Derived Metrics from Base Observations

Base observations are source truth; derived values are computed artifacts. Mixing them in the same table creates ambiguity about whether a number is a measurement or a calculation. Separating them into distinct tables — with explicit derivation methods and base-metric linkage — makes the distinction...

Derived Metrics from Base Observations

The Lesson

Context

A labor market data warehouse stored multi-vintage OEWS observations (employment counts, mean wages, median wages) in fact_time_series_observation. The Trend Explorer and Ranked Movers pages needed year-over-year changes, rolling averages, real wages, state-vs-national gaps, and rank deltas — all computed from the base observations. These derived values needed a home that would not contaminate source truth and would support independent recomputation of each metric.

What Happened

A separate fact_derived_series table was created. Each derived row carries a derivation_method label (e.g., 'yoy_absolute_change', 'cpi_deflation') and a base_metric_key pointing back to the source observation metric. Downstream queries always know what kind of value they are working with based on which table they read from.

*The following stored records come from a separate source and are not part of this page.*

-- ==== Sys2Proof/Syntax.lean ====
section
/-! DEFINITION. The commands of the SHT-CCU: one constructor per row of spec/opcode_table.json (30_encoding.md R84).
A command word carries no operand (R81), so no constructor has an argument. -/

namespace Sys2Proof

/-- The sixteen commands, in the order of R84. -/
inductive Instr where
  | nop          -- NOP          (44_system.md R190)
  | srst         -- SRST         (44_system.md R191)
  | crcInit      -- CRC.INIT     (41_checksum.md R103)
  | crcByte      -- CRC.BYTE     (41_checksum.md R104)
  | crcWord      -- CRC.WORD     (41_checksum.md R105)
  | crcChkacc    -- CRC.CHKACC   (41_checksum.md R106)
  | crcGen16     -- CRC.GEN16    (41_checksum.md R107)
  | crcChk16     -- CRC.CHK16    (41_checksum.md R108)
  | convT        -- CONV.T       (42_tick_conversion.md R131)
  | convRh       -- CONV.RH      (42_tick_conversion.md R133)
  | convRh4      -- CONV.RH4     (42_tick_conversion.md R135)
  | convT2tick   -- CONV.T2TICK  (42_tick_conversion.md R140)
  | convRh2tick  -- CONV.RH2TICK (42_tick_conversion.md R142)
  | convAh       -- CONV.AH      (43_humidity_lut_and_scaler.md R161)
  | convC2f      -- CONV.C2F     (43_humidity_lut_and_scaler.md R170)
  | convF2c      -- CONV.F2C     (43_humidity_lut_and_scaler.md R172)
  deriving DecidableEq, Repr

end Sys2Proof
end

Year-over-year change was implemented as a self-join through the time dimension. The core pattern connects each observation to its prior-year counterpart:

INSERT INTO fact_derived_series (...)
SELECT
    derived_key, base_key,
    curr.occupation_key, curr.geography_key,
    curr.period_key, curr.comparability_mode,
    curr.observed_value - prev.observed_value,
    'yoy_absolute_change', run_id
FROM fact_time_series_observation curr
JOIN dim_time_period tp_curr ON curr.period_key = tp_curr.period_key
JOIN dim_time_period tp_prev ON tp_prev.year = tp_curr.year - 1
JOIN fact_time_series_observation prev
  ON prev.metric_key = curr.metric_key
  AND prev.occupation_key = curr.occupation_key
  AND prev.geography_key = curr.geography_key
  AND prev.period_key = tp_prev.period_key
WHERE curr.observed_value IS NOT NULL
  AND prev.observed_value IS NOT NULL

The join on metric_key, occupation_key, geography_key, and period_key ensures each comparison is exact. If either year is missing or NULL, no derived value is produced — the pipeline never imputes.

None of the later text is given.